Immigrants and refugees are not born; they are made. This is as true of Norway in the mid-19th century as it is for El Salvador, Haiti and Africa. The nearly 800, 00 Norwegians who immigrated to the American Midwest in the turn of the last century had found life in Norway difficult. That is why they immigrated. Likewise, someday soon 2018 with its new population of immigrants will be the past.

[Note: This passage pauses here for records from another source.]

-- ==== Sys2Proof/Certificates/Slice0/Obligations.lean ====
section
/-! DEFINITION. The statements for the provers. Each formalises rules of spec/ about one family of commands or one
unit of the device; its docstring names the rules. `Does`, `Yields` and the invariants are defined in
`Sys2Proof.Safety`. A clause about a value that spec/ leaves open says nothing about that value. -/

open Sys2Proof Sys2Proof.Machine

/-- Each step takes the command at the front of the queue and performs it with the queue's rest; on an empty queue the
block idles as `State.idle` says (the model's choice, log entry 4). -/
def Obligations.StepTakesTheFrontCommand : Prop :=
  (∀ (c : Instr) (l : List Instr) (s : State), s.pending = c :: l → step s = exec c (s.withPending l)) ∧
  (∀ s : State, s.pending = [] → step s = .next s.idle)

/-- No command changes the queue of waiting commands: a step removes exactly the front one. -/
def Obligations.CommandsLeaveTheQueue : Prop :=
  (∀ (c : Instr) (s t : State), exec c s = .next t → t.pending = s.pending) ∧
  (∀ s t : State, step s = .next t → t.pending = s.pending.tail)

/-- Every command is answered by a next state, whatever the state: ordinary data never end a run. -/
def Obligations.EveryCommandGoesOn : Prop :=
  ∀ (c : Instr) (s : State), ∃ t, exec c s = .next t

/-- In every reachable and unreachable state whose neighbour channels are within their credits, every step leaves them
so: no receiving FIFO ever holds more than four words and no port more than four credits (R69, R70). -/
def Obligations.ChannelsStayWithinCredits : Prop :=
  ∀ s t : State, s.channelsOk = true → step s = .next t → t.channelsOk = true

/-- The buffers of the host bus target never hold more than 16 entries and its words keep their form, in every step
(R280, R283, R284). -/
def Obligations.HostBusStaysWithinBuffers : Prop :=
  ∀ s t : State, s.hb.ok = true → step s = .next t → t.hb.ok = true

/-- Right after reset both invariants hold, no command waits, and GBL_MODE reads 0x0000_0101: Supply ramp, entered
from Off with CAUSE 0x01 (R29). -/
def Obligations.ResetHasTheInvariants : Prop :=
  State.reset.channelsOk = true ∧ State.reset.hb.ok = true ∧ State.reset.pending = [] ∧
    State.reset.dev.reg .GBL_MODE = 0x101 ∧ State.reset.dev.mode = mRamp ∧ State.reset.dev.gf F.GBL_MODE_CAUSE = 1 ∧
    State.reset.dev.gf F.GBL_MODE_PREV = mOff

Why exactly should we care about the suffering of others? A simple answer would be that, objectively speaking, none of us live only by ourselves; we depend infinitely on the kindness and generosity of others. The clothes that we wear, the car that we drive, the roads that we drive on, the house that we live in, our salaries, our groceries, the food that we eat, our education, our employment—these all come from the kindness, generosity, and labor of others. We should care when others are suffering because “others” clothed us, fed us, employed us, and made us who we are. The president and the attorney general did not stitch their own clothes. They don’t treat their own diseases. They did not make their cars. They did not make their phones. They did not make their computers. They did not build their towers. Somebody took care of them when they were born. Somebody will take care of their bodies when they die.
It is the morality of all human beings to care when others suffer. Even animals care when their offspring suffer. But only human beings have the capacity and opportunity to care when someone else’s offspring suffers.

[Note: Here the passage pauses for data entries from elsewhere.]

-- ==== Sys2Proof/Laws/Map.lean ====
section
/-! SUPPORT. What reads and writes of sparse tables do: a read after a write of the same key gives the value
written, a write leaves every other key alone, and writes keep the canonical form. -/

namespace Sys2Proof.Machine

variable {α : Type}

theorem Map.get_insert_same (dflt : Nat → α) (m : Map α) (k : Nat) (v : α) : Map.get dflt (m.insert k v) k = v := by
  induction m with
  | nil => simp [Map.insert, Map.get]
  | cons e m ih =>
    obtain ⟨k', v'⟩ := e
    unfold Map.insert
    split
    · simp [Map.get]
    · split
      · simp [Map.get]
      · rename_i h1 h2
        simp [Map.get, ih, Ne.symm h2]

theorem Map.get_insert_ne (dflt : Nat → α) (m : Map α) {k k' : Nat} (v : α) (h : k ≠ k') :
    Map.get dflt (m.insert k v) k' = Map.get dflt m k' := by
  induction m with
  | nil => simp [Map.insert, Map.get, h]
  | cons e m ih =>
    obtain ⟨a, w⟩ := e
    unfold Map.insert
    split
    · simp [Map.get, h]
    · split
      · rename_i h2; subst h2; simp [Map.get, h]
      · simp [Map.get, ih]

theorem Map.get_erase_same (dflt : Nat → α) (m : Map α) (k : Nat) : Map.get dflt (m.erase k) k = dflt k := by
  induction m with
  | nil => rfl
  | cons e m ih =>
    obtain ⟨a, w⟩ := e
    by_cases h : a = k
    · subst h; simpa [Map.erase] using ih
    · have : Map.erase ((a, w) :: m) k = (a, w) :: Map.erase m k := by simp [Map.erase, h]
      rw [this]; simp [Map.get, h, ih]

theorem Map.get_erase_ne (dflt : Nat → α) (m : Map α) {k k' : Nat} (h : k ≠ k') :
    Map.get dflt (m.erase k) k' = Map.get dflt m k' := by
  induction m with
  | nil => rfl
  | cons e m ih =>
    obtain ⟨a, w⟩ := e
    by_cases ha : a = k
    · subst ha
      have : Map.erase ((a, w) :: m) a = Map.erase m a := by simp [Map.erase]
      rw [this, ih]; simp [Map.get, h]
    · have : Map.erase ((a, w) :: m) k = (a, w) :: Map.erase m k := by simp [Map.erase, ha]
      rw [this]; simp [Map.get, ih]

/-- A read after a write of the same key gives the value written. -/
@[simp] theorem Map.get_put_same [DecidableEq α] (dflt : Nat → α) (m : Map α) (k : Nat) (v : α) :
    Map.get dflt (Map.put dflt m k v) k = v := by
  unfold Map.put
  split
  · rename_i h; rw [Map.get_erase_same, h]
  · rw [Map.get_insert_same]

/-- A write leaves every other key alone. -/
theorem Map.get_put_ne [DecidableEq α] (dflt dflt' : Nat → α) (m : Map α) {k k' : Nat} (v : α) (h : k ≠ k') :
    Map.get dflt' (Map.put dflt m k v) k' = Map.get dflt' m k' := by
  unfold Map.put
  split
  · rw [Map.get_erase_ne _ _ h]
  · rw [Map.get_insert_ne _ _ _ h]

theorem Map.mem_insert {m : Map α} {k : Nat} {v : α} {e : Nat × α} (h : e ∈ m.insert k v) : e = (k, v) ∨ e ∈ m := by
  induction m with
  | nil => simp [Map.insert] at h; exact .inl h
  | cons x m ih =>
    obtain ⟨a, w⟩ := x
    unfold Map.insert at h
    split at h
    · rcases List.mem_cons.1 h with h | h
      · exact .inl h
      · exact .inr h
    · split at h
      · rcases List.mem_cons.1 h with h | h
        · exact .inl h
        · exact .inr (List.mem_cons_of_mem _ h)
      · rcases List.mem_cons.1 h with h | h
        · exact .inr (by simp [h])
        · rcases ih h with h | h
          · exact .inl h
          · exact .inr (List.mem_cons_of_mem _ h)

/-- A value that every entry has, and the one written has, every entry has afterwards. -/
theorem Map.forall_put [DecidableEq α] {dflt : Nat → α} {m : Map α} {k : Nat} {v : α} {P : Nat × α → Prop}
    (hm : ∀ e ∈ m, P e) (hv : P (k, v)) : ∀ e ∈ Map.put dflt m k v, P e := by
  intro e he
  unfold Map.put at he
  split at he
  · exact hm e (List.mem_of_mem_filter he)
  · rcases Map.mem_insert he with rfl | h
    · exact hv
    · exact hm e h

/-- A read finds a value with a property that every entry and the default have. -/
theorem Map.get_of_forall {dflt : Nat → α} {m : Map α} {P : α → Prop} (hm : ∀ e ∈ m, P e.2) (k : Nat)
    (hd : P (dflt k)) : P (Map.get dflt m k) := by
  induction m with
  | nil => exact hd
  | cons e m ih =>
    obtain ⟨a, w⟩ := e
    unfold Map.get
    split
    · exact hm (a, w) (by simp)
    · exact ih (fun e he => hm e (List.mem_cons_of_mem _ he))

/-- Keys rise strictly. -/
theorem Map.keys_insert {m : Map α} (h : (m.map Prod.fst).Pairwise (· < ·)) (k : Nat) (v : α) :
    ((m.insert k v).map Prod.fst).Pairwise (· < ·) := by
  induction m with
  | nil => simp [Map.insert]
  | cons x m ih =>
    obtain ⟨a, w⟩ := x
    simp only [List.map_cons, List.pairwise_cons] at h
    unfold Map.insert
    split
    · rename_i hlt
      simp only [List.map_cons, List.pairwise_cons]
      refine ⟨?_, h⟩
      intro b hb
      rcases List.mem_cons.1 hb with rfl | hb
      · exact hlt
      · exact Nat.lt_trans hlt (h.1 b hb)
    · split
      · rename_i _ he; subst he; simpa [List.pairwise_cons] using h
      · rename_i h1 h2
        simp only [List.map_cons, List.pairwise_cons]
        refine ⟨?_, ih h.2⟩
        intro b hb
        obtain ⟨e, he, rfl⟩ := List.mem_map.1 hb
        rcases Map.mem_insert he with rfl | he
        · simp only; omega
        · exact h.1 _ (List.mem_map_of_mem he)

theorem Map.keys_erase {m : Map α} (h : (m.map Prod.fst).Pairwise (· < ·)) (k : Nat) :
    ((m.erase k).map Prod.fst).Pairwise (· < ·) := by
  exact h.sublist (List.Sublist.map _ List.filter_sublist)

/-- A write keeps the canonical form. -/
theorem Map.wf_put [DecidableEq α] {dflt : Nat → α} {m : Map α} (h : Map.wf dflt m = true) (k : Nat) (v : α) :
    Map.wf dflt (Map.put dflt m k v) = true := by
  simp only [Map.wf, Bool.and_eq_true, decide_eq_true_eq, List.all_eq_true, bne_iff_ne] at h ⊢
  refine ⟨?_, ?_⟩
  · unfold Map.put
    split
    · exact Map.keys_erase h.1 k
    · exact Map.keys_insert h.1 k v
  · intro e he
    by_cases hv : v = dflt k
    · unfold Map.put at he
      rw [if_pos hv] at he
      exact h.2 e (List.mem_of_mem_filter he)
    · exact Map.forall_put (P := fun e => e.2 ≠ dflt e.1) h.2 hv e he

end Sys2Proof.Machine
end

In A Woman Alone, the South African/Botswanian writer Bessie Head tells of a time when she sat down on a bench at Cape Town railway station where the “Whites Only” notice was hidden from view: “A few moments later a white man approached and shouted: ‘Get off!’ It never occurred to him that he was achieving the opposite of his dreams of superiority and had become a living object of contempt, that human beings, when they are human, dare not conduct themselves in such ways.”

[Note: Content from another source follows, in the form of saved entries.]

-- ==== Sys2Proof/Laws/State.lean ====
section
/-! SUPPORT. What each update of the state leaves alone, field by field, and what the error unit's work leaves
alone. -/

namespace Sys2Proof.Machine

/-! ### The state -/

@[simp] theorem State.dev_onDev (s : State) (f : Dev → Dev) : (s.onDev f).dev = f s.dev := rfl
@[simp] theorem State.nch_onDev (s : State) (f : Dev → Dev) : (s.onDev f).nch = s.nch := rfl
@[simp] theorem State.hb_onDev (s : State) (f : Dev → Dev) : (s.onDev f).hb = s.hb := rfl
@[simp] theorem State.pending_onDev (s : State) (f : Dev → Dev) : (s.onDev f).pending = s.pending := rfl

/-! ### Registers and fields -/

@[simp] theorem Dev.err_setReg (d : Dev) (k : RK) (i j : Nat) (v : Word) : (d.setReg k i j v).err = d.err := rfl
@[simp] theorem Dev.pin_setReg (d : Dev) (k : RK) (i j : Nat) (v : Word) : (d.setReg k i j v).pin = d.pin := rfl
@[simp] theorem Dev.sec_setReg (d : Dev) (k : RK) (i j : Nat) (v : Word) : (d.setReg k i j v).sec = d.sec := rfl
@[simp] theorem Dev.cfg_setReg (d : Dev) (k : RK) (i j : Nat) (v : Word) : (d.setReg k i j v).cfg = d.cfg := rfl
@[simp] theorem Dev.rooms_setReg (d : Dev) (k : RK) (i j : Nat) (v : Word) : (d.setReg k i j v).rooms = d.rooms := rfl
@[simp] theorem Dev.net_setReg (d : Dev) (k : RK) (i j : Nat) (v : Word) : (d.setReg k i j v).net = d.net := rfl
@[simp] theorem Dev.held_setReg (d : Dev) (k : RK) (i j : Nat) (v : Word) : (d.setReg k i j v).held = d.held := rfl
@[simp] theorem Dev.issued_setReg (d : Dev) (k : RK) (i j : Nat) (v : Word) : (d.setReg k i j v).issued = d.issued := rfl
@[simp] theorem Dev.netResp_setReg (d : Dev) (k : RK) (i j : Nat) (v : Word) : (d.setReg k i j v).netResp = d.netResp := rfl
@[simp] theorem Dev.lar_setReg (d : Dev) (k : RK) (i j : Nat) (v : Word) : (d.setReg k i j v).lar = d.lar := rfl
@[simp] theorem Dev.arbs_setReg (d : Dev) (k : RK) (i j : Nat) (v : Word) : (d.setReg k i j v).arbs = d.arbs := rfl
@[simp] theorem Dev.drams_setReg (d : Dev) (k : RK) (i j : Nat) (v : Word) : (d.setReg k i j v).drams = d.drams := rfl
@[simp] theorem Dev.ev_setReg (d : Dev) (k : RK) (i j : Nat) (v : Word) : (d.setReg k i j v).ev = d.ev := rfl
@[simp] theorem Dev.strings_setReg (d : Dev) (k : RK) (i j : Nat) (v : Word) : (d.setReg k i j v).strings = d.strings := rfl
@[simp] theorem Dev.gov_setReg (d : Dev) (k : RK) (i j : Nat) (v : Word) : (d.setReg k i j v).gov = d.gov := rfl
@[simp] theorem Dev.plls_setReg (d : Dev) (k : RK) (i j : Nat) (v : Word) : (d.setReg k i j v).plls = d.plls := rfl
@[simp] theorem Dev.hat_setReg (d : Dev) (k : RK) (i j : Nat) (v : Word) : (d.setReg k i j v).hat = d.hat := rfl
@[simp] theorem Dev.free_setReg (d : Dev) (k : RK) (i j : Nat) (v : Word) : (d.setReg k i j v).free = d.free := rfl
@[simp] theorem Dev.err_sf (d : Dev) (f : Fld) (i j v : Nat) : (d.sf f i j v).err = d.err := rfl
@[simp] theorem Dev.pin_sf (d : Dev) (f : Fld) (i j v : Nat) : (d.sf f i j v).pin = d.pin := rfl
@[simp] theorem Dev.sec_sf (d : Dev) (f : Fld) (i j v : Nat) : (d.sf f i j v).sec = d.sec := rfl
@[simp] theorem Dev.cfg_sf (d : Dev) (f : Fld) (i j v : Nat) : (d.sf f i j v).cfg = d.cfg := rfl
@[simp] theorem Dev.rooms_sf (d : Dev) (f : Fld) (i j v : Nat) : (d.sf f i j v).rooms = d.rooms := rfl
@[simp] theorem Dev.net_sf (d : Dev) (f : Fld) (i j v : Nat) : (d.sf f i j v).net = d.net := rfl
@[simp] theorem Dev.held_sf (d : Dev) (f : Fld) (i j v : Nat) : (d.sf f i j v).held = d.held := rfl
@[simp] theorem Dev.issued_sf (d : Dev) (f : Fld) (i j v : Nat) : (d.sf f i j v).issued = d.issued := rfl
@[simp] theorem Dev.netResp_sf (d : Dev) (f : Fld) (i j v : Nat) : (d.sf f i j v).netResp = d.netResp := rfl
@[simp] theorem Dev.lar_sf (d : Dev) (f : Fld) (i j v : Nat) : (d.sf f i j v).lar = d.lar := rfl
@[simp] theorem Dev.arbs_sf (d : Dev) (f : Fld) (i j v : Nat) : (d.sf f i j v).arbs = d.arbs := rfl
@[simp] theorem Dev.drams_sf (d : Dev) (f : Fld) (i j v : Nat) : (d.sf f i j v).drams = d.drams := rfl
@[simp] theorem Dev.ev_sf (d : Dev) (f : Fld) (i j v : Nat) : (d.sf f i j v).ev = d.ev := rfl
@[simp] theorem Dev.strings_sf (d : Dev) (f : Fld) (i j v : Nat) : (d.sf f i j v).strings = d.strings := rfl
@[simp] theorem Dev.gov_sf (d : Dev) (f : Fld) (i j v : Nat) : (d.sf f i j v).gov = d.gov := rfl
@[simp] theorem Dev.plls_sf (d : Dev) (f : Fld) (i j v : Nat) : (d.sf f i j v).plls = d.plls := rfl
@[simp] theorem Dev.hat_sf (d : Dev) (f : Fld) (i j v : Nat) : (d.sf f i j v).hat = d.hat := rfl
@[simp] theorem Dev.free_sf (d : Dev) (f : Fld) (i j v : Nat) : (d.sf f i j v).free = d.free := rfl
@[simp] theorem Dev.err_cnt (d : Dev) (f : Fld) (i j n : Nat) : (d.cnt f i j n).err = d.err := rfl
@[simp] theorem Dev.pin_cnt (d : Dev) (f : Fld) (i j n : Nat) : (d.cnt f i j n).pin = d.pin := rfl
@[simp] theorem Dev.sec_cnt (d : Dev) (f : Fld) (i j n : Nat) : (d.cnt f i j n).sec = d.sec := rfl
@[simp] theorem Dev.cfg_cnt (d : Dev) (f : Fld) (i j n : Nat) : (d.cnt f i j n).cfg = d.cfg := rfl
@[simp] theorem Dev.rooms_cnt (d : Dev) (f : Fld) (i j n : Nat) : (d.cnt f i j n).rooms = d.rooms := rfl
@[simp] theorem Dev.net_cnt (d : Dev) (f : Fld) (i j n : Nat) : (d.cnt f i j n).net = d.net := rfl
@[simp] theorem Dev.held_cnt (d : Dev) (f : Fld) (i j n : Nat) : (d.cnt f i j n).held = d.held := rfl
@[simp] theorem Dev.issued_cnt (d : Dev) (f : Fld) (i j n : Nat) : (d.cnt f i j n).issued = d.issued := rfl
@[simp] theorem Dev.netResp_cnt (d : Dev) (f : Fld) (i j n : Nat) : (d.cnt f i j n).netResp = d.netResp := rfl
@[simp] theorem Dev.lar_cnt (d : Dev) (f : Fld) (i j n : Nat) : (d.cnt f i j n).lar = d.lar := rfl
@[simp] theorem Dev.arbs_cnt (d : Dev) (f : Fld) (i j n : Nat) : (d.cnt f i j n).arbs = d.arbs := rfl
@[simp] theorem Dev.drams_cnt (d : Dev) (f : Fld) (i j n : Nat) : (d.cnt f i j n).drams = d.drams := rfl
@[simp] theorem Dev.ev_cnt (d : Dev) (f : Fld) (i j n : Nat) : (d.cnt f i j n).ev = d.ev := rfl
@[simp] theorem Dev.strings_cnt (d : Dev) (f : Fld) (i j n : Nat) : (d.cnt f i j n).strings = d.strings := rfl
@[simp] theorem Dev.gov_cnt (d : Dev) (f : Fld) (i j n : Nat) : (d.cnt f i j n).gov = d.gov := rfl
@[simp] theorem Dev.plls_cnt (d : Dev) (f : Fld) (i j n : Nat) : (d.cnt f i j n).plls = d.plls := rfl
@[simp] theorem Dev.hat_cnt (d : Dev) (f : Fld) (i j n : Nat) : (d.cnt f i j n).hat = d.hat := rfl
@[simp] theorem Dev.free_cnt (d : Dev) (f : Fld) (i j n : Nat) : (d.cnt f i j n).free = d.free := rfl
@[simp] theorem Dev.err_cntWrap (d : Dev) (f : Fld) (i j n : Nat) : (d.cntWrap f i j n).err = d.err := rfl
@[simp] theorem Dev.pin_cntWrap (d : Dev) (f : Fld) (i j n : Nat) : (d.cntWrap f i j n).pin = d.pin := rfl
@[simp] theorem Dev.sec_cntWrap (d : Dev) (f : Fld) (i j n : Nat) : (d.cntWrap f i j n).sec = d.sec := rfl
@[simp] theorem Dev.cfg_cntWrap (d : Dev) (f : Fld) (i j n : Nat) : (d.cntWrap f i j n).cfg = d.cfg := rfl
@[simp] theorem Dev.rooms_cntWrap (d : Dev) (f : Fld) (i j n : Nat) : (d.cntWrap f i j n).rooms = d.rooms := rfl
@[simp] theorem Dev.net_cntWrap (d : Dev) (f : Fld) (i j n : Nat) : (d.cntWrap f i j n).net = d.net := rfl
@[simp] theorem Dev.held_cntWrap (d : Dev) (f : Fld) (i j n : Nat) : (d.cntWrap f i j n).held = d.held := rfl
@[simp] theorem Dev.issued_cntWrap (d : Dev) (f : Fld) (i j n : Nat) : (d.cntWrap f i j n).issued = d.issued := rfl
@[simp] theorem Dev.netResp_cntWrap (d : Dev) (f : Fld) (i j n : Nat) : (d.cntWrap f i j n).netResp = d.netResp := rfl
@[simp] theorem Dev.lar_cntWrap (d : Dev) (f : Fld) (i j n : Nat) : (d.cntWrap f i j n).lar = d.lar := rfl
@[simp] theorem Dev.arbs_cntWrap (d : Dev) (f : Fld) (i j n : Nat) : (d.cntWrap f i j n).arbs = d.arbs := rfl
@[simp] theorem Dev.drams_cntWrap (d : Dev) (f : Fld) (i j n : Nat) : (d.cntWrap f i j n).drams = d.drams := rfl
@[simp] theorem Dev.ev_cntWrap (d : Dev) (f : Fld) (i j n : Nat) : (d.cntWrap f i j n).ev = d.ev := rfl
@[simp] theorem Dev.strings_cntWrap (d : Dev) (f : Fld) (i j n : Nat) : (d.cntWrap f i j n).strings = d.strings := rfl
@[simp] theorem Dev.gov_cntWrap (d : Dev) (f : Fld) (i j n : Nat) : (d.cntWrap f i j n).gov = d.gov := rfl
@[simp] theorem Dev.plls_cntWrap (d : Dev) (f : Fld) (i j n : Nat) : (d.cntWrap f i j n).plls = d.plls := rfl
@[simp] theorem Dev.hat_cntWrap (d : Dev) (f : Fld) (i j n : Nat) : (d.cntWrap f i j n).hat = d.hat := rfl
@[simp] theorem Dev.free_cntWrap (d : Dev) (f : Fld) (i j n : Nat) : (d.cntWrap f i j n).free = d.free := rfl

The soon-to-be murderer Macbeth had said more or less the same thing:
“I dare do all that may become a man;
Who dares do more is none.”
Indeed the president’s “shithole countries” comment and the criminalization of black-skinned immigrants, Muslims and Hispanics loudly proclaim this mismeasure of what it means to be a human being. It reveals a profound poverty of the mind. If Norwegians visit the US now, it might just be as tourists to Mount Rushmore.
~
Gayatri Devi is Associate Professor of English at Lock Haven University of Pennsylvania.